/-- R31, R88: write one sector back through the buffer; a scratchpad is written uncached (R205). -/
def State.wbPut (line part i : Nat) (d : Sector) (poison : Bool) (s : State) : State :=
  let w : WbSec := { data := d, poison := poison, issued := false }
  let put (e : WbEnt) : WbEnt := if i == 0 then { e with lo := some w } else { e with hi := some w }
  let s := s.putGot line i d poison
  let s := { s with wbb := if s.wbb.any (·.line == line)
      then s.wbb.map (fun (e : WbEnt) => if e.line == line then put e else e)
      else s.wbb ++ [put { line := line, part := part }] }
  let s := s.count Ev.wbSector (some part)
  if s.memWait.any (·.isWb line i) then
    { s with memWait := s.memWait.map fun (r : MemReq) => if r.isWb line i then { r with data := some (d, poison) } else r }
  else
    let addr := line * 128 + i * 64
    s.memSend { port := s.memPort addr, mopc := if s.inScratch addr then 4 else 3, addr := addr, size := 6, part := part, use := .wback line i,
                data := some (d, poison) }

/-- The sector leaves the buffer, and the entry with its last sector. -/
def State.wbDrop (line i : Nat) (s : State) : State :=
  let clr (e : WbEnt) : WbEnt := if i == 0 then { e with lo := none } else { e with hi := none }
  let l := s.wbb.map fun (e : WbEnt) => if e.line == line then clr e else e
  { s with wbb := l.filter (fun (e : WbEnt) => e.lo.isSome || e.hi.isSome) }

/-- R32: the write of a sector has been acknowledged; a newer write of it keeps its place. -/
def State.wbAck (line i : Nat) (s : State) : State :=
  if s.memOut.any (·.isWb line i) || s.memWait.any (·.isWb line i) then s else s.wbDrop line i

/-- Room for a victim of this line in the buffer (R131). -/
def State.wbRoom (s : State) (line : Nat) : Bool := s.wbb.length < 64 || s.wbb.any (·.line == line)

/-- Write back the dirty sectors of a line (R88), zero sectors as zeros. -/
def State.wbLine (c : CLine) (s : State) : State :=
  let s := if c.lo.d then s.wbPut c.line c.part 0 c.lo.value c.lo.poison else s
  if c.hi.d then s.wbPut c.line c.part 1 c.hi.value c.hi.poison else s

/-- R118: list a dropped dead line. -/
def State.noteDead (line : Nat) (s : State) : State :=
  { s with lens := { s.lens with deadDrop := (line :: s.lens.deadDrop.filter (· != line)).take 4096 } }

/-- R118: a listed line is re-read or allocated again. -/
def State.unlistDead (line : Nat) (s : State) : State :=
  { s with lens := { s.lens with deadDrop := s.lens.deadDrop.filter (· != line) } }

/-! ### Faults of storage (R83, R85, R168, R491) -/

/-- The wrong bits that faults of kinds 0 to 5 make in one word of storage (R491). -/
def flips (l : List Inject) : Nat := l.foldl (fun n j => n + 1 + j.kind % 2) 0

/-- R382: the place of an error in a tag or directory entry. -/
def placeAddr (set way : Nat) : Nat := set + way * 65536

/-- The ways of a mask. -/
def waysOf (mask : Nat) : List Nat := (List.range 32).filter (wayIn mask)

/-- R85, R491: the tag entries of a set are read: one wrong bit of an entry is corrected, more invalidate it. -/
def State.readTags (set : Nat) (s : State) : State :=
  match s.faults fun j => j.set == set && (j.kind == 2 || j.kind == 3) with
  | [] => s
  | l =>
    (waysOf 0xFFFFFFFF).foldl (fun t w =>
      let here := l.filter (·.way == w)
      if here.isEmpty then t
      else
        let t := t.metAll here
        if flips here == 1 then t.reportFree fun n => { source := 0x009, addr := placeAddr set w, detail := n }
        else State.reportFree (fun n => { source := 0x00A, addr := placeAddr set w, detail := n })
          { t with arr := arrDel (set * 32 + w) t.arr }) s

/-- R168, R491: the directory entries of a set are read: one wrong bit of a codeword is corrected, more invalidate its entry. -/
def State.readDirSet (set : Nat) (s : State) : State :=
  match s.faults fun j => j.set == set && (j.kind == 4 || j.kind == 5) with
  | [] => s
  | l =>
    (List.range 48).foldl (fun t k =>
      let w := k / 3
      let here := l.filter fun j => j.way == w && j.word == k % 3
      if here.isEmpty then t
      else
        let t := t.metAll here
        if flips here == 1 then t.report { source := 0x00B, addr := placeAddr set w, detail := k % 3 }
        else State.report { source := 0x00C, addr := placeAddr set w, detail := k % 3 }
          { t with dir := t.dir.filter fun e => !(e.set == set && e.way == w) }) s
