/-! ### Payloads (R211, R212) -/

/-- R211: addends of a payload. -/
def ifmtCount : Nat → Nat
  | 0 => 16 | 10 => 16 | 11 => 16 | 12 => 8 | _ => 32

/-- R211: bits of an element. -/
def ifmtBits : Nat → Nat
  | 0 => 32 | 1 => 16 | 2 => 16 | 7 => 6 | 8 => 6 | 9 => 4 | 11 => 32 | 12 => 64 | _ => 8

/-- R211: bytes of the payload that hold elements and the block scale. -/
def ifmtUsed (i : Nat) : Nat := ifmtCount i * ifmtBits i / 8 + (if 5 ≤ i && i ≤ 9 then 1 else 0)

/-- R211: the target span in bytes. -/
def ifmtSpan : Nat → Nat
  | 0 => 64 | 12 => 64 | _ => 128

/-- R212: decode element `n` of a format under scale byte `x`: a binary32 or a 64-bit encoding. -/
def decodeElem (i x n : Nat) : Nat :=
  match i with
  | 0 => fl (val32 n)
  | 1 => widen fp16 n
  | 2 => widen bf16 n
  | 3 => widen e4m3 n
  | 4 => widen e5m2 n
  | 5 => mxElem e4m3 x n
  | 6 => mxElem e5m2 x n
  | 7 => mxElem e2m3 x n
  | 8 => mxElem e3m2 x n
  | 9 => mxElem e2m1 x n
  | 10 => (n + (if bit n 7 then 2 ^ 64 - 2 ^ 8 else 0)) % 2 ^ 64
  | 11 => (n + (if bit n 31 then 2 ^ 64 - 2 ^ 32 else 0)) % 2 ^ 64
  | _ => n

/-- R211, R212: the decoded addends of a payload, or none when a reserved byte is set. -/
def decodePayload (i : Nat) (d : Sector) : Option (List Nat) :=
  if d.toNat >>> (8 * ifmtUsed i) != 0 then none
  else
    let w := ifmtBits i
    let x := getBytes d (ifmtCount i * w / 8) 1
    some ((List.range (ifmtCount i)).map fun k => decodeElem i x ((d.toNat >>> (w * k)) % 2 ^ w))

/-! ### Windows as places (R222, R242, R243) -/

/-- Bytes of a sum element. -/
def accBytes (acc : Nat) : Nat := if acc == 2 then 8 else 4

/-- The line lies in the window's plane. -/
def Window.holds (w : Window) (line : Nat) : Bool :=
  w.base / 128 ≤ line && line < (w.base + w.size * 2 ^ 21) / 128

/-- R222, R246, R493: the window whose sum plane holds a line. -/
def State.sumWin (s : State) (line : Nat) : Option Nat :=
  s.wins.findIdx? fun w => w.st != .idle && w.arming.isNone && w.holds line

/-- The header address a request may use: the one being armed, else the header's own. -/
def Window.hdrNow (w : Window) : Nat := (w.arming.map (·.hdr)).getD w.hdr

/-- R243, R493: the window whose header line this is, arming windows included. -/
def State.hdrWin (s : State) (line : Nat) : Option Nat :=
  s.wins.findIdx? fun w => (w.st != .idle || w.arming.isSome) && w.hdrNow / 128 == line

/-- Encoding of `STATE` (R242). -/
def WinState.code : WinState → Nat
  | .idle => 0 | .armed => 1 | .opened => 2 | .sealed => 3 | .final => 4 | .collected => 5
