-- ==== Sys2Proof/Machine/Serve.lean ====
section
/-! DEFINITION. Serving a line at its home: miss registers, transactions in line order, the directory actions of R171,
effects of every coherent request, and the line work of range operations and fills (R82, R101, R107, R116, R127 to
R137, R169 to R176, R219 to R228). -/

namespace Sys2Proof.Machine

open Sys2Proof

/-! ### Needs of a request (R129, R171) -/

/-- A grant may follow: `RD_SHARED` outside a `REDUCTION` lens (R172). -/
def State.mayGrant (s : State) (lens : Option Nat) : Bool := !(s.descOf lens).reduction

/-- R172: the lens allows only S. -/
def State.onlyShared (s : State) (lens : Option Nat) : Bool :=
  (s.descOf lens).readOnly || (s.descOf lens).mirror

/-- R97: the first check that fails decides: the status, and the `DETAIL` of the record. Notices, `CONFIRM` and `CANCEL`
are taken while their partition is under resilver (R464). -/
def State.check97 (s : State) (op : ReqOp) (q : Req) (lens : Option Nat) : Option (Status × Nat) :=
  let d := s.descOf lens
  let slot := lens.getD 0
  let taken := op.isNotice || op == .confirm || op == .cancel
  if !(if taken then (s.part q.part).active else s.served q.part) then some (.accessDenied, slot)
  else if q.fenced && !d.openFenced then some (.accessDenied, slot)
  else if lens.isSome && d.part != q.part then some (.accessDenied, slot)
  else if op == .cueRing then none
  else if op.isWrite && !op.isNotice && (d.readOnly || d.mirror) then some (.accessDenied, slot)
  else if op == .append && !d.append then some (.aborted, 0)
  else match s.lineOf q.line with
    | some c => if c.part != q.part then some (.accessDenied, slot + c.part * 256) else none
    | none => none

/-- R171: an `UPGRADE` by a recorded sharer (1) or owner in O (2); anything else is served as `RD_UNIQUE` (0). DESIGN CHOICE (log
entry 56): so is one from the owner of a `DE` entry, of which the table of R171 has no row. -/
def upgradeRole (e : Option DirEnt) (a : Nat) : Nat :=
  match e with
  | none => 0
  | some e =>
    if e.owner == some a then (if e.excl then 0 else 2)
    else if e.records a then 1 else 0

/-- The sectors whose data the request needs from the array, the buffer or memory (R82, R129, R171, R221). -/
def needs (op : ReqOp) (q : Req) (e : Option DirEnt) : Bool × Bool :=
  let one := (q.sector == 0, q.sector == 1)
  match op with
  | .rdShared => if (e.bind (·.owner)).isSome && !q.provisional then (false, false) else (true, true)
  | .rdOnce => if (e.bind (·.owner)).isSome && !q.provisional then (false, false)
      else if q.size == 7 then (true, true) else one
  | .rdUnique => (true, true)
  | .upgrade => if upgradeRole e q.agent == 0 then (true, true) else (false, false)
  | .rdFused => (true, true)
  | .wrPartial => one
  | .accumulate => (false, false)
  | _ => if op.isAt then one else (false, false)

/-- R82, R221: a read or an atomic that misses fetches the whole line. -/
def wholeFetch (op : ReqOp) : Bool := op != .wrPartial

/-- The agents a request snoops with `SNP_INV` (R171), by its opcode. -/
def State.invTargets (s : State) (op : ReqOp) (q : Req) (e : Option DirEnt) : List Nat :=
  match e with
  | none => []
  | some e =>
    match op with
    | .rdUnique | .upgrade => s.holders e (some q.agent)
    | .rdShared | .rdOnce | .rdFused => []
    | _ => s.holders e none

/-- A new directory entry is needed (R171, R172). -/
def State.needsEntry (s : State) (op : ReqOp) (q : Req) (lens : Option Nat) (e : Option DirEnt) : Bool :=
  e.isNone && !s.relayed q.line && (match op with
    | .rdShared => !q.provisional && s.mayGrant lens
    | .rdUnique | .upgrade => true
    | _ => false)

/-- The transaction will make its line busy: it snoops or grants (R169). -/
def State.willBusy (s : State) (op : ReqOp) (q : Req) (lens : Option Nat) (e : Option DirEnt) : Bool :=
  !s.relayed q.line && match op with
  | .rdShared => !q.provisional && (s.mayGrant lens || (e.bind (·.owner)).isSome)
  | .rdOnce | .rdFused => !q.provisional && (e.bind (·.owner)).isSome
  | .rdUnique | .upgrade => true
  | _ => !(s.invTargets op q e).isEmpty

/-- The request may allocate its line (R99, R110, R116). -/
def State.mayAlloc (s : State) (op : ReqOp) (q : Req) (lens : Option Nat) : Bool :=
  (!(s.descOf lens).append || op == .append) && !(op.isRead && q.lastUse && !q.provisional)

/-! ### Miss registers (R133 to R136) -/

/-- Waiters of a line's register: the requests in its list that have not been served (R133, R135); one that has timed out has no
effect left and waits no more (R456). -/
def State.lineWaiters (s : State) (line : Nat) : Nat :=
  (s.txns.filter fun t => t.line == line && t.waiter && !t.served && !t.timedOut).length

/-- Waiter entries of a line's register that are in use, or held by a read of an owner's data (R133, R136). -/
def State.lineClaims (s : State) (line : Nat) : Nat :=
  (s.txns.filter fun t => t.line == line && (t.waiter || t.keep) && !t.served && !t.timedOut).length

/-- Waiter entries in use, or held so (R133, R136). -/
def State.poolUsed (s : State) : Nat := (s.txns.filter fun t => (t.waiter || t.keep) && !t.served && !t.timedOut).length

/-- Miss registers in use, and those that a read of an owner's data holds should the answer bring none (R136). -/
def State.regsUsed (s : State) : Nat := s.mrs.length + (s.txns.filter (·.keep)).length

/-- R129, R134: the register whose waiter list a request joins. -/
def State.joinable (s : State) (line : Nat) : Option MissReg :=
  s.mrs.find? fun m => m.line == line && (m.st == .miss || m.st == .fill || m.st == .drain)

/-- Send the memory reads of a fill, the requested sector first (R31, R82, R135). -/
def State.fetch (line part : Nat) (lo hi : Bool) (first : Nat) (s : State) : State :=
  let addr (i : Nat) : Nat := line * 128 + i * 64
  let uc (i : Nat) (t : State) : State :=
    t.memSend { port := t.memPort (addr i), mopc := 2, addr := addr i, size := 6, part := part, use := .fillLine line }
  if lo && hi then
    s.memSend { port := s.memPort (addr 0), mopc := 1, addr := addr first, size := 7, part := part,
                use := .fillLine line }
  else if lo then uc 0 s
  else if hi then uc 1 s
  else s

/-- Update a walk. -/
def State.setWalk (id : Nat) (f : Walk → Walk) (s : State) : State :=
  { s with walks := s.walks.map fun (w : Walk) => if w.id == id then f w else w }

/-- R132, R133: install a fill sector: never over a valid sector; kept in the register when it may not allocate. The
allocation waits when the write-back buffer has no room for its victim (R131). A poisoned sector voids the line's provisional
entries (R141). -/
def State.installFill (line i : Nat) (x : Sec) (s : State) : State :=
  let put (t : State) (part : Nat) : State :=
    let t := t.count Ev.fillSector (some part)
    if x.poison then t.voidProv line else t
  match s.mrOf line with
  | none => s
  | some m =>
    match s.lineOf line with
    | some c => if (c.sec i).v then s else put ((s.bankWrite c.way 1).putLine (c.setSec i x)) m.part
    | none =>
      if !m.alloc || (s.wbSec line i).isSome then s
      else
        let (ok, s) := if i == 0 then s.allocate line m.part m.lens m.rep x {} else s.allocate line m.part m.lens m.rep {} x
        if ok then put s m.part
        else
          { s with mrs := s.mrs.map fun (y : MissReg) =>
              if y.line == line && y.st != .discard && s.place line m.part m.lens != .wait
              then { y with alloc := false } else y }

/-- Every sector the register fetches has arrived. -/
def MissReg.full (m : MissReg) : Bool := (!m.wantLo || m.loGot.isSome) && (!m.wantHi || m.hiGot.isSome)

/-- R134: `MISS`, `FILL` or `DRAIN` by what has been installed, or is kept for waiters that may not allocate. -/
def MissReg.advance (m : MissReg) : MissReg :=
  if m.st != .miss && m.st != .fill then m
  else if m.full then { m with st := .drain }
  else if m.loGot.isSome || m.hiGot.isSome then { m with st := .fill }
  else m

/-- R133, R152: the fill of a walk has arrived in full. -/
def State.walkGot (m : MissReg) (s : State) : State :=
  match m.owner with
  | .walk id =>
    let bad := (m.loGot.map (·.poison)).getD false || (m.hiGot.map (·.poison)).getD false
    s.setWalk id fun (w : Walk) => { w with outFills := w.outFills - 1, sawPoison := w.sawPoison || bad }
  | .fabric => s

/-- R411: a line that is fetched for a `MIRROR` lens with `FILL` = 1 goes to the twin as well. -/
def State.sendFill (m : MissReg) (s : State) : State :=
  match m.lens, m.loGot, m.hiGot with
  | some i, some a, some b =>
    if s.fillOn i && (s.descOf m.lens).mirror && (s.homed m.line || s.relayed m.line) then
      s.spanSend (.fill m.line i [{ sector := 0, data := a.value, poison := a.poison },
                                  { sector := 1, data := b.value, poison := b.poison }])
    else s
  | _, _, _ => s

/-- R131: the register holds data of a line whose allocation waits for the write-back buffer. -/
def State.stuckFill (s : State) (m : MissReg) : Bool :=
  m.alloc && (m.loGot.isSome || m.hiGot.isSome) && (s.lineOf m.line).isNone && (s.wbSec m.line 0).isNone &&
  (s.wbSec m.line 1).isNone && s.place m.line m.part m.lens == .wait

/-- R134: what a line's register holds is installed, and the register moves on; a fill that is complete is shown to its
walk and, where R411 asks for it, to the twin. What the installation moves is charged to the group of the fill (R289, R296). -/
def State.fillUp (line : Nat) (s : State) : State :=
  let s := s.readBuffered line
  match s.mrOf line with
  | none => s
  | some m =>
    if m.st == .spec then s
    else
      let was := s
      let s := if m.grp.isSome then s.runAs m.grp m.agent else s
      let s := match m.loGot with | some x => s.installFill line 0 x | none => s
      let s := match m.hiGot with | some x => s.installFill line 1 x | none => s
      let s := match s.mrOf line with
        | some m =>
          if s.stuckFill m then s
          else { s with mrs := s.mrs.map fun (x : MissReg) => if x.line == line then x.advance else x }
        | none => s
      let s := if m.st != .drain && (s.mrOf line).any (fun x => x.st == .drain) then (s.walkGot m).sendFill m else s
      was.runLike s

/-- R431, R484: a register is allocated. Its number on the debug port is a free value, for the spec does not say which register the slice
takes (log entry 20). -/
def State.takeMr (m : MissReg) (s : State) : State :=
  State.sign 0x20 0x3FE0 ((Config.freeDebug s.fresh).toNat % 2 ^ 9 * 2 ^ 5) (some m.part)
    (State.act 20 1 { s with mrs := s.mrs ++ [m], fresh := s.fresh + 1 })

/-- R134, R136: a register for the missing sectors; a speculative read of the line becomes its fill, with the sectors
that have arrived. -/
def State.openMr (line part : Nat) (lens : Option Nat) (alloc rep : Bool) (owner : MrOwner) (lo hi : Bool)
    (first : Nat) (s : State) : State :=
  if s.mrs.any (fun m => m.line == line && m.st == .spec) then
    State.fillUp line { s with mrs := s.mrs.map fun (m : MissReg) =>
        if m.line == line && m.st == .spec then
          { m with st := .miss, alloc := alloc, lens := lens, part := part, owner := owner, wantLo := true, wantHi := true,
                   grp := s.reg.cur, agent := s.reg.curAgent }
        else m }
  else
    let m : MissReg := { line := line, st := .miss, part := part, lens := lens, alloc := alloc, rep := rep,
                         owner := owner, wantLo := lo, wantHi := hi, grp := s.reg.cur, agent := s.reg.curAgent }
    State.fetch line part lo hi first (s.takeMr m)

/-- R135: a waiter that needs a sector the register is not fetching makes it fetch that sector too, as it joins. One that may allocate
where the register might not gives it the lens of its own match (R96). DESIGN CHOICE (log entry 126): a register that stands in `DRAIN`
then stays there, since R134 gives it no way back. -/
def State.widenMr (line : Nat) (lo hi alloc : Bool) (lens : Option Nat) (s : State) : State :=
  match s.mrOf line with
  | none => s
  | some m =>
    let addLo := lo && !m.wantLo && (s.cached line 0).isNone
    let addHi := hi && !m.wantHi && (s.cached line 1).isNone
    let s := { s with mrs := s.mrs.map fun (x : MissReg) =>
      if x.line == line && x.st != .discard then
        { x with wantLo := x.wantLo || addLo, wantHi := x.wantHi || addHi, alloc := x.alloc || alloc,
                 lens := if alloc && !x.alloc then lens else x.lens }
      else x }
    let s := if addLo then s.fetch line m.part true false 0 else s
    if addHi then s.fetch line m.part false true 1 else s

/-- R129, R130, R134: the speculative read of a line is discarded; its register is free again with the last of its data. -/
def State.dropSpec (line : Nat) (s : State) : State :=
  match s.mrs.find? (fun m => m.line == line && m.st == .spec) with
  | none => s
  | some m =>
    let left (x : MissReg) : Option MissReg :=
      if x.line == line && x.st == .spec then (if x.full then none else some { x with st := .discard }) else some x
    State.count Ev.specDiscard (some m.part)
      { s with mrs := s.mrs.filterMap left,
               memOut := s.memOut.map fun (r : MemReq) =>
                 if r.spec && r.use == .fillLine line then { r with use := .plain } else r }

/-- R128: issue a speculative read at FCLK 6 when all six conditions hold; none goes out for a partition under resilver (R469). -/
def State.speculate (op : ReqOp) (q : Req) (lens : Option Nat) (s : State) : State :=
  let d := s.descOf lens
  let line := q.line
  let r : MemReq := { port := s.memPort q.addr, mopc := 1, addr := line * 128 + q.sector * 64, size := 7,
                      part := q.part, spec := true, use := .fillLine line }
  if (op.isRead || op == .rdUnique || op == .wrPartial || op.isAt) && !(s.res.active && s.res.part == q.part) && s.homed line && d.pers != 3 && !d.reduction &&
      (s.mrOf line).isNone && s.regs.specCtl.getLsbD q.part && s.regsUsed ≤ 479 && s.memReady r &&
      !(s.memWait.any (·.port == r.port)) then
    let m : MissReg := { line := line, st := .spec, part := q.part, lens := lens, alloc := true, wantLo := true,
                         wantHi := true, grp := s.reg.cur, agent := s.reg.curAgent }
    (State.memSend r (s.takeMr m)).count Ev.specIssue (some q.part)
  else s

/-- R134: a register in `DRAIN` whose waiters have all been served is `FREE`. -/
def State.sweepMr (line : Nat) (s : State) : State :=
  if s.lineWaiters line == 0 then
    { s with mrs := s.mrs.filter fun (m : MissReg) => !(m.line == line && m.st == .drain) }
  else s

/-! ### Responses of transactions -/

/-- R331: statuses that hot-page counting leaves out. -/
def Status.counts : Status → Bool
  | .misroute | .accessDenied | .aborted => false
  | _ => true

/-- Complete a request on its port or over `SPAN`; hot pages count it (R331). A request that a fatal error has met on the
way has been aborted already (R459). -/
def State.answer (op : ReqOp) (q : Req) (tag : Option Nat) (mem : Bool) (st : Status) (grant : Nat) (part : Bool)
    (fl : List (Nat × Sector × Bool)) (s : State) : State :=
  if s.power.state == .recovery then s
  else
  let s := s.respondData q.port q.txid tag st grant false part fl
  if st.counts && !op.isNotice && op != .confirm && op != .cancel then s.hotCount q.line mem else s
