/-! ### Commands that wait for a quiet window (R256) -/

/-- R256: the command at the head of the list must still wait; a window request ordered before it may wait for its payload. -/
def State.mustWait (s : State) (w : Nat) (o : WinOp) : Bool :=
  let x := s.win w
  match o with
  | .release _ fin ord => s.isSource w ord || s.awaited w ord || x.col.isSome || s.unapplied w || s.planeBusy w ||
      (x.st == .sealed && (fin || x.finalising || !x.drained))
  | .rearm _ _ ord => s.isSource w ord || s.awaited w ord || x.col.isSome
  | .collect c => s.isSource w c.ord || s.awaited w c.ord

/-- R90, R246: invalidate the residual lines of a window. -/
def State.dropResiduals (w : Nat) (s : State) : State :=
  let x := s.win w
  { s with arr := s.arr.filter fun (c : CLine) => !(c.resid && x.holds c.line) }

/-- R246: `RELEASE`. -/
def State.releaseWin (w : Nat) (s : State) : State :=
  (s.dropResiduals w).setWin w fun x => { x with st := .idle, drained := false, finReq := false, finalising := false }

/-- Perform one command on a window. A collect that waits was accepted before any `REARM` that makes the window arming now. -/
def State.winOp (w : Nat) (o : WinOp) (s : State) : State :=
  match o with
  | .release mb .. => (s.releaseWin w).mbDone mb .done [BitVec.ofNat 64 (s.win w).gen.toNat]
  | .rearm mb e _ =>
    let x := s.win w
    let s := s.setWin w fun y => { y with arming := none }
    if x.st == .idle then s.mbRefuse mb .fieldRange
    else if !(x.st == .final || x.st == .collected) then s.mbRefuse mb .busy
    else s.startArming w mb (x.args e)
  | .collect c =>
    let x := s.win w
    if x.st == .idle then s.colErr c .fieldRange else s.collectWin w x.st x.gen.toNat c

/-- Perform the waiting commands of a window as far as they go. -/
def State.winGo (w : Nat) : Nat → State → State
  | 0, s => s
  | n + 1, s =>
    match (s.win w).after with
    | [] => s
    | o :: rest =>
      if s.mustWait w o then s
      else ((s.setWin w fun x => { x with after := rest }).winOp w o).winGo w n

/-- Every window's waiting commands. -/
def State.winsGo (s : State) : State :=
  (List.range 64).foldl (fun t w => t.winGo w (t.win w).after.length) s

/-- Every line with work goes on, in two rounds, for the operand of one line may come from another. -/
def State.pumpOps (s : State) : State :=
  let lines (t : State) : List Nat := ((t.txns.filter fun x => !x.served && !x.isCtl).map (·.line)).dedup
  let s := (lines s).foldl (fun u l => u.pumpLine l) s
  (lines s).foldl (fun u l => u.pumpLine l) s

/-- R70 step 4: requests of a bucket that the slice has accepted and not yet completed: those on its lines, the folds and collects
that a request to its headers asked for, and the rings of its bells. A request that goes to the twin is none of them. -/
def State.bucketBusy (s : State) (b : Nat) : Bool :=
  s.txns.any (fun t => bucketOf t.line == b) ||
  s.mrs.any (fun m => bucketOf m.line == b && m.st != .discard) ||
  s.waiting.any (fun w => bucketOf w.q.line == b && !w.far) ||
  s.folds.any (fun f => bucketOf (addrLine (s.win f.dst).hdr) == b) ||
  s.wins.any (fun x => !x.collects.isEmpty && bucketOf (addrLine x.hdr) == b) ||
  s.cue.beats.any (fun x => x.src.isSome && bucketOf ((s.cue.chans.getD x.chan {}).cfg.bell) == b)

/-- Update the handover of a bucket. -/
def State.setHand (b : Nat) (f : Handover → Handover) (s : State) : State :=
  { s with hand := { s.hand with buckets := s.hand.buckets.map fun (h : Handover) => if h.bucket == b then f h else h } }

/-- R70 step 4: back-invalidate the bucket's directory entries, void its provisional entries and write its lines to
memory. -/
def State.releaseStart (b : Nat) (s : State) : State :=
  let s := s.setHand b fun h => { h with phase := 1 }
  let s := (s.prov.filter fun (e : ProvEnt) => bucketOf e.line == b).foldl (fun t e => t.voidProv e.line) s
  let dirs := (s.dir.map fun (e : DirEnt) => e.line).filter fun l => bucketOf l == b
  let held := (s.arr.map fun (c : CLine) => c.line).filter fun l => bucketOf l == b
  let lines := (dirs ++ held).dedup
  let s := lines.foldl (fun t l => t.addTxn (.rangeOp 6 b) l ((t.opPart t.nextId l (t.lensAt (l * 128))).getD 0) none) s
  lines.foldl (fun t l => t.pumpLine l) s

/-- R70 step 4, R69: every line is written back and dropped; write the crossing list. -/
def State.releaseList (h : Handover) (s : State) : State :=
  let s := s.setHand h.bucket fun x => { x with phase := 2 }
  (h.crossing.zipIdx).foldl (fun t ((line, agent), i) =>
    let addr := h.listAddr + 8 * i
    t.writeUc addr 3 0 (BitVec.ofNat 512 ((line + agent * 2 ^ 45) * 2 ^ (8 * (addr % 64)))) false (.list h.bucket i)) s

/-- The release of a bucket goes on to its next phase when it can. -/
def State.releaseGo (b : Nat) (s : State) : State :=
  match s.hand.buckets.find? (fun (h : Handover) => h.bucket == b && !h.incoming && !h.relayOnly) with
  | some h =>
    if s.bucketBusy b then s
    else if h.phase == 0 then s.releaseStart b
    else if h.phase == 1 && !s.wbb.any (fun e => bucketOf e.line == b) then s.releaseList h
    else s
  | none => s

▶ EXERCISE PROMPT
Working from the material above, restate word for word the lines between the line with "w.base / 128" and the line with "s.wins.findIdx? fun w => w.st", both included, and only those.

▶ REPLY
  w.base / 128 ≤ line && line < (w.base + w.size * 2 ^ 21) / 128

/-- R222, R246, R493: the window whose sum plane holds a line. -/
def State.sumWin (s : State) (line : Nat) : Option Nat :=
  s.wins.findIdx? fun w => w.st != .idle && w.arming.isNone && w.holds line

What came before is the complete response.